• [Working data]
-- ==== Sys2Proof/Laws/State.lean ====
section
/-! SUPPORT. What each named update of the state leaves of its other fields. -/

namespace Sys2Proof.Machine

variable (s : State)

@[simp] theorem setReg_pending (k : Nat) (v : Word) : (s.setReg k v).pending = s.pending := (rfl)
@[simp] theorem setReg_raw (k : Nat) (v : Word) : (s.setReg k v).raw = s.raw := (rfl)
@[simp] theorem setReg_mem (k : Nat) (v : Word) : (s.setReg k v).mem = s.mem := (rfl)
@[simp] theorem setReg_seqMem (k : Nat) (v : Word) : (s.setReg k v).seqMem = s.seqMem := (rfl)
@[simp] theorem setReg_seqBad (k : Nat) (v : Word) : (s.setReg k v).seqBad = s.seqBad := (rfl)
@[simp] theorem setReg_threads (k : Nat) (v : Word) : (s.setReg k v).threads = s.threads := (rfl)
@[simp] theorem setReg_turns (k : Nat) (v : Word) : (s.setReg k v).turns = s.turns := (rfl)
@[simp] theorem setReg_cores (k : Nat) (v : Word) : (s.setReg k v).cores = s.cores := (rfl)
@[simp] theorem setReg_tasks (k : Nat) (v : Word) : (s.setReg k v).tasks = s.tasks := (rfl)
@[simp] theorem setReg_chans (k : Nat) (v : Word) : (s.setReg k v).chans = s.chans := (rfl)
@[simp] theorem setReg_hwSeq (k : Nat) (v : Word) : (s.setReg k v).hwSeq = s.hwSeq := (rfl)
@[simp] theorem setReg_out (k : Nat) (v : Word) : (s.setReg k v).out = s.out := (rfl)
@[simp] theorem setReg_pwrGood (k : Nat) (v : Word) : (s.setReg k v).pwrGood = s.pwrGood := (rfl)
@[simp] theorem setReg_freeCtr (k : Nat) (v : Word) : (s.setReg k v).freeCtr = s.freeCtr := (rfl)
@[simp] theorem setReg_landed (k : Nat) (v : Word) : (s.setReg k v).landed = s.landed := (rfl)

@[simp] theorem set_pending (f : Field) (x : Nat) : (s.set f x).pending = s.pending := (rfl)
@[simp] theorem set_raw (f : Field) (x : Nat) : (s.set f x).raw = s.raw := (rfl)
@[simp] theorem set_mem (f : Field) (x : Nat) : (s.set f x).mem = s.mem := (rfl)
@[simp] theorem set_seqMem (f : Field) (x : Nat) : (s.set f x).seqMem = s.seqMem := (rfl)
@[simp] theorem set_seqBad (f : Field) (x : Nat) : (s.set f x).seqBad = s.seqBad := (rfl)
@[simp] theorem set_threads (f : Field) (x : Nat) : (s.set f x).threads = s.threads := (rfl)
@[simp] theorem set_turns (f : Field) (x : Nat) : (s.set f x).turns = s.turns := (rfl)
@[simp] theorem set_cores (f : Field) (x : Nat) : (s.set f x).cores = s.cores := (rfl)
@[simp] theorem set_tasks (f : Field) (x : Nat) : (s.set f x).tasks = s.tasks := (rfl)
@[simp] theorem set_chans (f : Field) (x : Nat) : (s.set f x).chans = s.chans := (rfl)
@[simp] theorem set_hwSeq (f : Field) (x : Nat) : (s.set f x).hwSeq = s.hwSeq := (rfl)
@[simp] theorem set_out (f : Field) (x : Nat) : (s.set f x).out = s.out := (rfl)
@[simp] theorem set_pwrGood (f : Field) (x : Nat) : (s.set f x).pwrGood = s.pwrGood := (rfl)
@[simp] theorem set_freeCtr (f : Field) (x : Nat) : (s.set f x).freeCtr = s.freeCtr := (rfl)
@[simp] theorem set_landed (f : Field) (x : Nat) : (s.set f x).landed = s.landed := (rfl)

@[simp] theorem setFlag_pending (f : Field) (b : Bool) : (s.setFlag f b).pending = s.pending := (rfl)
@[simp] theorem setFlag_raw (f : Field) (b : Bool) : (s.setFlag f b).raw = s.raw := (rfl)
@[simp] theorem setFlag_mem (f : Field) (b : Bool) : (s.setFlag f b).mem = s.mem := (rfl)
@[simp] theorem setFlag_seqMem (f : Field) (b : Bool) : (s.setFlag f b).seqMem = s.seqMem := (rfl)
@[simp] theorem setFlag_seqBad (f : Field) (b : Bool) : (s.setFlag f b).seqBad = s.seqBad := (rfl)
@[simp] theorem setFlag_threads (f : Field) (b : Bool) : (s.setFlag f b).threads = s.threads := (rfl)
@[simp] theorem setFlag_turns (f : Field) (b : Bool) : (s.setFlag f b).turns = s.turns := (rfl)
@[simp] theorem setFlag_cores (f : Field) (b : Bool) : (s.setFlag f b).cores = s.cores := (rfl)
@[simp] theorem setFlag_tasks (f : Field) (b : Bool) : (s.setFlag f b).tasks = s.tasks := (rfl)
@[simp] theorem setFlag_chans (f : Field) (b : Bool) : (s.setFlag f b).chans = s.chans := (rfl)
@[simp] theorem setFlag_hwSeq (f : Field) (b : Bool) : (s.setFlag f b).hwSeq = s.hwSeq := (rfl)
@[simp] theorem setFlag_out (f : Field) (b : Bool) : (s.setFlag f b).out = s.out := (rfl)
@[simp] theorem setFlag_pwrGood (f : Field) (b : Bool) : (s.setFlag f b).pwrGood = s.pwrGood := (rfl)
@[simp] theorem setFlag_freeCtr (f : Field) (b : Bool) : (s.setFlag f b).freeCtr = s.freeCtr := (rfl)
@[simp] theorem setFlag_landed (f : Field) (b : Bool) : (s.setFlag f b).landed = s.landed := (rfl)

@[simp] theorem add_pending (f : Field) (n : Nat) : (s.add f n).pending = s.pending := (rfl)
@[simp] theorem add_raw (f : Field) (n : Nat) : (s.add f n).raw = s.raw := (rfl)
@[simp] theorem add_mem (f : Field) (n : Nat) : (s.add f n).mem = s.mem := (rfl)
@[simp] theorem add_seqMem (f : Field) (n : Nat) : (s.add f n).seqMem = s.seqMem := (rfl)
@[simp] theorem add_seqBad (f : Field) (n : Nat) : (s.add f n).seqBad = s.seqBad := (rfl)
@[simp] theorem add_threads (f : Field) (n : Nat) : (s.add f n).threads = s.threads := (rfl)
@[simp] theorem add_turns (f : Field) (n : Nat) : (s.add f n).turns = s.turns := (rfl)
@[simp] theorem add_cores (f : Field) (n : Nat) : (s.add f n).cores = s.cores := (rfl)
@[simp] theorem add_tasks (f : Field) (n : Nat) : (s.add f n).tasks = s.tasks := (rfl)
@[simp] theorem add_chans (f : Field) (n : Nat) : (s.add f n).chans = s.chans := (rfl)
@[simp] theorem add_hwSeq (f : Field) (n : Nat) : (s.add f n).hwSeq = s.hwSeq := (rfl)
@[simp] theorem add_out (f : Field) (n : Nat) : (s.add f n).out = s.out := (rfl)
@[simp] theorem add_pwrGood (f : Field) (n : Nat) : (s.add f n).pwrGood = s.pwrGood := (rfl)
@[simp] theorem add_freeCtr (f : Field) (n : Nat) : (s.add f n).freeCtr = s.freeCtr := (rfl)
@[simp] theorem add_landed (f : Field) (n : Nat) : (s.add f n).landed = s.landed := (rfl)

• [Problem to work on]
An exact transcription of all the records is needed.

• [Task output]
-- ==== Sys2Proof/Laws/State.lean ====
section
/-! SUPPORT. What each named update of the state leaves of its other fields. -/

namespace Sys2Proof.Machine

variable (s : State)

@[simp] theorem setReg_pending (k : Nat) (v : Word) : (s.setReg k v).pending = s.pending := (rfl)
@[simp] theorem setReg_raw (k : Nat) (v : Word) : (s.setReg k v).raw = s.raw := (rfl)
@[simp] theorem setReg_mem (k : Nat) (v : Word) : (s.setReg k v).mem = s.mem := (rfl)
@[simp] theorem setReg_seqMem (k : Nat) (v : Word) : (s.setReg k v).seqMem = s.seqMem := (rfl)
@[simp] theorem setReg_seqBad (k : Nat) (v : Word) : (s.setReg k v).seqBad = s.seqBad := (rfl)
@[simp] theorem setReg_threads (k : Nat) (v : Word) : (s.setReg k v).threads = s.threads := (rfl)
@[simp] theorem setReg_turns (k : Nat) (v : Word) : (s.setReg k v).turns = s.turns := (rfl)
@[simp] theorem setReg_cores (k : Nat) (v : Word) : (s.setReg k v).cores = s.cores := (rfl)
@[simp] theorem setReg_tasks (k : Nat) (v : Word) : (s.setReg k v).tasks = s.tasks := (rfl)
@[simp] theorem setReg_chans (k : Nat) (v : Word) : (s.setReg k v).chans = s.chans := (rfl)
@[simp] theorem setReg_hwSeq (k : Nat) (v : Word) : (s.setReg k v).hwSeq = s.hwSeq := (rfl)
@[simp] theorem setReg_out (k : Nat) (v : Word) : (s.setReg k v).out = s.out := (rfl)
@[simp] theorem setReg_pwrGood (k : Nat) (v : Word) : (s.setReg k v).pwrGood = s.pwrGood := (rfl)
@[simp] theorem setReg_freeCtr (k : Nat) (v : Word) : (s.setReg k v).freeCtr = s.freeCtr := (rfl)
@[simp] theorem setReg_landed (k : Nat) (v : Word) : (s.setReg k v).landed = s.landed := (rfl)

@[simp] theorem set_pending (f : Field) (x : Nat) : (s.set f x).pending = s.pending := (rfl)
@[simp] theorem set_raw (f : Field) (x : Nat) : (s.set f x).raw = s.raw := (rfl)
@[simp] theorem set_mem (f : Field) (x : Nat) : (s.set f x).mem = s.mem := (rfl)
@[simp] theorem set_seqMem (f : Field) (x : Nat) : (s.set f x).seqMem = s.seqMem := (rfl)
@[simp] theorem set_seqBad (f : Field) (x : Nat) : (s.set f x).seqBad = s.seqBad := (rfl)
@[simp] theorem set_threads (f : Field) (x : Nat) : (s.set f x).threads = s.threads := (rfl)
@[simp] theorem set_turns (f : Field) (x : Nat) : (s.set f x).turns = s.turns := (rfl)
@[simp] theorem set_cores (f : Field) (x : Nat) : (s.set f x).cores = s.cores := (rfl)
@[simp] theorem set_tasks (f : Field) (x : Nat) : (s.set f x).tasks = s.tasks := (rfl)
@[simp] theorem set_chans (f : Field) (x : Nat) : (s.set f x).chans = s.chans := (rfl)
@[simp] theorem set_hwSeq (f : Field) (x : Nat) : (s.set f x).hwSeq = s.hwSeq := (rfl)
@[simp] theorem set_out (f : Field) (x : Nat) : (s.set f x).out = s.out := (rfl)
@[simp] theorem set_pwrGood (f : Field) (x : Nat) : (s.set f x).pwrGood = s.pwrGood := (rfl)
@[simp] theorem set_freeCtr (f : Field) (x : Nat) : (s.set f x).freeCtr = s.freeCtr := (rfl)
@[simp] theorem set_landed (f : Field) (x : Nat) : (s.set f x).landed = s.landed := (rfl)

@[simp] theorem setFlag_pending (f : Field) (b : Bool) : (s.setFlag f b).pending = s.pending := (rfl)
@[simp] theorem setFlag_raw (f : Field) (b : Bool) : (s.setFlag f b).raw = s.raw := (rfl)
@[simp] theorem setFlag_mem (f : Field) (b : Bool) : (s.setFlag f b).mem = s.mem := (rfl)
@[simp] theorem setFlag_seqMem (f : Field) (b : Bool) : (s.setFlag f b).seqMem = s.seqMem := (rfl)
@[simp] theorem setFlag_seqBad (f : Field) (b : Bool) : (s.setFlag f b).seqBad = s.seqBad := (rfl)
@[simp] theorem setFlag_threads (f : Field) (b : Bool) : (s.setFlag f b).threads = s.threads := (rfl)
@[simp] theorem setFlag_turns (f : Field) (b : Bool) : (s.setFlag f b).turns = s.turns := (rfl)
@[simp] theorem setFlag_cores (f : Field) (b : Bool) : (s.setFlag f b).cores = s.cores := (rfl)
@[simp] theorem setFlag_tasks (f : Field) (b : Bool) : (s.setFlag f b).tasks = s.tasks := (rfl)
@[simp] theorem setFlag_chans (f : Field) (b : Bool) : (s.setFlag f b).chans = s.chans := (rfl)
@[simp] theorem setFlag_hwSeq (f : Field) (b : Bool) : (s.setFlag f b).hwSeq = s.hwSeq := (rfl)
@[simp] theorem setFlag_out (f : Field) (b : Bool) : (s.setFlag f b).out = s.out := (rfl)
@[simp] theorem setFlag_pwrGood (f : Field) (b : Bool) : (s.setFlag f b).pwrGood = s.pwrGood := (rfl)
@[simp] theorem setFlag_freeCtr (f : Field) (b : Bool) : (s.setFlag f b).freeCtr = s.freeCtr := (rfl)
@[simp] theorem setFlag_landed (f : Field) (b : Bool) : (s.setFlag f b).landed = s.landed := (rfl)

@[simp] theorem add_pending (f : Field) (n : Nat) : (s.add f n).pending = s.pending := (rfl)
@[simp] theorem add_raw (f : Field) (n : Nat) : (s.add f n).raw = s.raw := (rfl)
@[simp] theorem add_mem (f : Field) (n : Nat) : (s.add f n).mem = s.mem := (rfl)
@[simp] theorem add_seqMem (f : Field) (n : Nat) : (s.add f n).seqMem = s.seqMem := (rfl)
@[simp] theorem add_seqBad (f : Field) (n : Nat) : (s.add f n).seqBad = s.seqBad := (rfl)
@[simp] theorem add_threads (f : Field) (n : Nat) : (s.add f n).threads = s.threads := (rfl)
@[simp] theorem add_turns (f : Field) (n : Nat) : (s.add f n).turns = s.turns := (rfl)
@[simp] theorem add_cores (f : Field) (n : Nat) : (s.add f n).cores = s.cores := (rfl)
@[simp] theorem add_tasks (f : Field) (n : Nat) : (s.add f n).tasks = s.tasks := (rfl)
@[simp] theorem add_chans (f : Field) (n : Nat) : (s.add f n).chans = s.chans := (rfl)
@[simp] theorem add_hwSeq (f : Field) (n : Nat) : (s.add f n).hwSeq = s.hwSeq := (rfl)
@[simp] theorem add_out (f : Field) (n : Nat) : (s.add f n).out = s.out := (rfl)
@[simp] theorem add_pwrGood (f : Field) (n : Nat) : (s.add f n).pwrGood = s.pwrGood := (rfl)
@[simp] theorem add_freeCtr (f : Field) (n : Nat) : (s.add f n).freeCtr = s.freeCtr := (rfl)
@[simp] theorem add_landed (f : Field) (n : Nat) : (s.add f n).landed = s.landed := (rfl)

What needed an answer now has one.